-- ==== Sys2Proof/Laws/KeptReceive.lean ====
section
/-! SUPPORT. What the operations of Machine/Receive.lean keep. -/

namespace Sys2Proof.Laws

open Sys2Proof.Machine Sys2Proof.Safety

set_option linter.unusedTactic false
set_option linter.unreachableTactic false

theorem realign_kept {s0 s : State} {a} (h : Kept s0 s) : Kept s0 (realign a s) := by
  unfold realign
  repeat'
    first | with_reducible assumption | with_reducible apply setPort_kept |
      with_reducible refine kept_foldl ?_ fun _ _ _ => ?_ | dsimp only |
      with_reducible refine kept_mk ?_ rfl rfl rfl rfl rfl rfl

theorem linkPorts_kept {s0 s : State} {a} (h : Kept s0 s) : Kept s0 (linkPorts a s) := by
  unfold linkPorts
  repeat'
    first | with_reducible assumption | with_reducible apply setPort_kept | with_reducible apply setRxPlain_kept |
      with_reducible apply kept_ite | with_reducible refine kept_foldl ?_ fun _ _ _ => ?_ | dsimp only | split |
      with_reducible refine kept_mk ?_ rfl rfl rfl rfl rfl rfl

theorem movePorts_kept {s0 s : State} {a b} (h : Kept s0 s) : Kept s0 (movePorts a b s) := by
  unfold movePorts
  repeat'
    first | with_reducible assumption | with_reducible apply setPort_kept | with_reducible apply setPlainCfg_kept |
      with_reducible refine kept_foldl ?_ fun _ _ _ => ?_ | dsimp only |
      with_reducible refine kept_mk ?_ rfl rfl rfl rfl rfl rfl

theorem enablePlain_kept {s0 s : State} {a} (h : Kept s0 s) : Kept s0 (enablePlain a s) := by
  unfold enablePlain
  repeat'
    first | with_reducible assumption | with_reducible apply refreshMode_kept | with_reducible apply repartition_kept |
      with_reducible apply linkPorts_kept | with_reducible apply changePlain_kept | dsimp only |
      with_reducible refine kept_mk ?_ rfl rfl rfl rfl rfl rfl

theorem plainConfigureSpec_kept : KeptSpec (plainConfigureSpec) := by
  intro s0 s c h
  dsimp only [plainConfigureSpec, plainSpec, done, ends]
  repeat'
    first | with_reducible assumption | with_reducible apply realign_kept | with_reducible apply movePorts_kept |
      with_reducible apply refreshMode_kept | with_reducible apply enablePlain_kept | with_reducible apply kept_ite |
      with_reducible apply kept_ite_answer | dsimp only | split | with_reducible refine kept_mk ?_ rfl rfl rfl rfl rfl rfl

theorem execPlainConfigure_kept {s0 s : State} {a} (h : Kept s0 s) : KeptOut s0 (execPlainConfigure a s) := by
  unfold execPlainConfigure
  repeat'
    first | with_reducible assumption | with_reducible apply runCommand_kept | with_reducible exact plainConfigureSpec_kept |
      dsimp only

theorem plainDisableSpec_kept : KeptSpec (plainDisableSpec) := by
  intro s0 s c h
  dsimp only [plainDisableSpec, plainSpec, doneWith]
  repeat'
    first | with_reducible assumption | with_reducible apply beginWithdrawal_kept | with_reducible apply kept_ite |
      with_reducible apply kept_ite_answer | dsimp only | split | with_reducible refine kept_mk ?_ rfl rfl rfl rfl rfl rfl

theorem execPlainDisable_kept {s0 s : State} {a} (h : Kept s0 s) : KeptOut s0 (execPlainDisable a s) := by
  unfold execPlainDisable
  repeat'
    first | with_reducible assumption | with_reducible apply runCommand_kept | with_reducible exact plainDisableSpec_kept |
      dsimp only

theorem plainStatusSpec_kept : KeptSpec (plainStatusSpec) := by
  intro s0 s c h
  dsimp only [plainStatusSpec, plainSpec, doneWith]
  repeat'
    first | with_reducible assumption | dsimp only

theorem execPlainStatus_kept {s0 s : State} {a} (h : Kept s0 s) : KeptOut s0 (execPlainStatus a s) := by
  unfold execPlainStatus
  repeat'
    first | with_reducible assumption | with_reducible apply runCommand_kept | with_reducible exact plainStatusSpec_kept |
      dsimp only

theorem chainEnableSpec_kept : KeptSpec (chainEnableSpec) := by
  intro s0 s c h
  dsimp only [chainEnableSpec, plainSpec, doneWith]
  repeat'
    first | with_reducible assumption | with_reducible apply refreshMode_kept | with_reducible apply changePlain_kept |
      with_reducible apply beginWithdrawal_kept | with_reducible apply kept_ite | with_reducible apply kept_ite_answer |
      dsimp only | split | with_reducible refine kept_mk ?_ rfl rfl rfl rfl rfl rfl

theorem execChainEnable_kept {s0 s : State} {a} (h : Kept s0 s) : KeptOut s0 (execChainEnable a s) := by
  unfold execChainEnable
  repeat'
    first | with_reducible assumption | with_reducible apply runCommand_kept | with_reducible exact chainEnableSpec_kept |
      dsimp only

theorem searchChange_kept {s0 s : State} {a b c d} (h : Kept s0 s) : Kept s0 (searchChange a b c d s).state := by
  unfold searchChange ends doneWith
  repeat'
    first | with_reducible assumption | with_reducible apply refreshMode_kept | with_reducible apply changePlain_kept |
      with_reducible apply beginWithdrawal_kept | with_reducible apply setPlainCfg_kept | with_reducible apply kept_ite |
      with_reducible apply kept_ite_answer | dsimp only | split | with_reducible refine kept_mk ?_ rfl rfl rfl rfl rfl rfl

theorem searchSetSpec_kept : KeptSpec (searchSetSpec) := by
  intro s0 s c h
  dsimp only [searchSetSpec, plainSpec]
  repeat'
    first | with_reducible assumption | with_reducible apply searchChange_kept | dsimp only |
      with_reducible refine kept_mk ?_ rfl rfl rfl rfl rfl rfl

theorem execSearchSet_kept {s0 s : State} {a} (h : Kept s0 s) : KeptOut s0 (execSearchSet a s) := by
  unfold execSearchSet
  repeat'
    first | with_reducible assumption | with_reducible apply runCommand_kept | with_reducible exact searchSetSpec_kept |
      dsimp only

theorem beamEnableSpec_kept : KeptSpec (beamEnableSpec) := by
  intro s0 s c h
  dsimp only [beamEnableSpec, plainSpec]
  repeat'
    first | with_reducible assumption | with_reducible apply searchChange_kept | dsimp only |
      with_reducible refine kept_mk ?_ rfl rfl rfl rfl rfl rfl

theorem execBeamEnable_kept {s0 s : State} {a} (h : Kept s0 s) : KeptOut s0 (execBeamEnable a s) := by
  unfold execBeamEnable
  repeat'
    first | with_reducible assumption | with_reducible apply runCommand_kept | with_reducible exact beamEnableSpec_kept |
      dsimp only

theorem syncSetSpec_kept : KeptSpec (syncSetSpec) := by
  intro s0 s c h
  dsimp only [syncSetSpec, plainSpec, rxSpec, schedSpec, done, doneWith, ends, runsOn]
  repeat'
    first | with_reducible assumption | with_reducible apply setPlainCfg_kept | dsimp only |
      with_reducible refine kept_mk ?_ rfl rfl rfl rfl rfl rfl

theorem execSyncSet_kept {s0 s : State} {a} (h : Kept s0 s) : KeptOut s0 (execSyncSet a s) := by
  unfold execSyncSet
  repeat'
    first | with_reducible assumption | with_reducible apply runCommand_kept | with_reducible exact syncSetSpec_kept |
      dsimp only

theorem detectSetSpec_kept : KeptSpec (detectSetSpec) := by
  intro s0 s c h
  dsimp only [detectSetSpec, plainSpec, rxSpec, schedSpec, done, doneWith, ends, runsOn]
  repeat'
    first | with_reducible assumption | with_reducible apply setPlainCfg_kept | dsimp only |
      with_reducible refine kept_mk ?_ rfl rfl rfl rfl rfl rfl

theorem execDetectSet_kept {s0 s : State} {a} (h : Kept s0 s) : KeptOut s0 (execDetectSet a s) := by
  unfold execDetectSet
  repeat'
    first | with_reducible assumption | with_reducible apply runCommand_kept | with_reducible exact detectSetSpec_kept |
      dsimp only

YOUR INSTRUCTIONS: Precisely reproduce the lines of the entries, beginning at the first and ending at the one containing "unfold realign". Add nothing.

REPLY TO THE TASK:
-- ==== Sys2Proof/Laws/KeptReceive.lean ====
section
/-! SUPPORT. What the operations of Machine/Receive.lean keep. -/

namespace Sys2Proof.Laws

open Sys2Proof.Machine Sys2Proof.Safety

set_option linter.unusedTactic false
set_option linter.unreachableTactic false

theorem realign_kept {s0 s : State} {a} (h : Kept s0 s) : Kept s0 (realign a s) := by
  unfold realign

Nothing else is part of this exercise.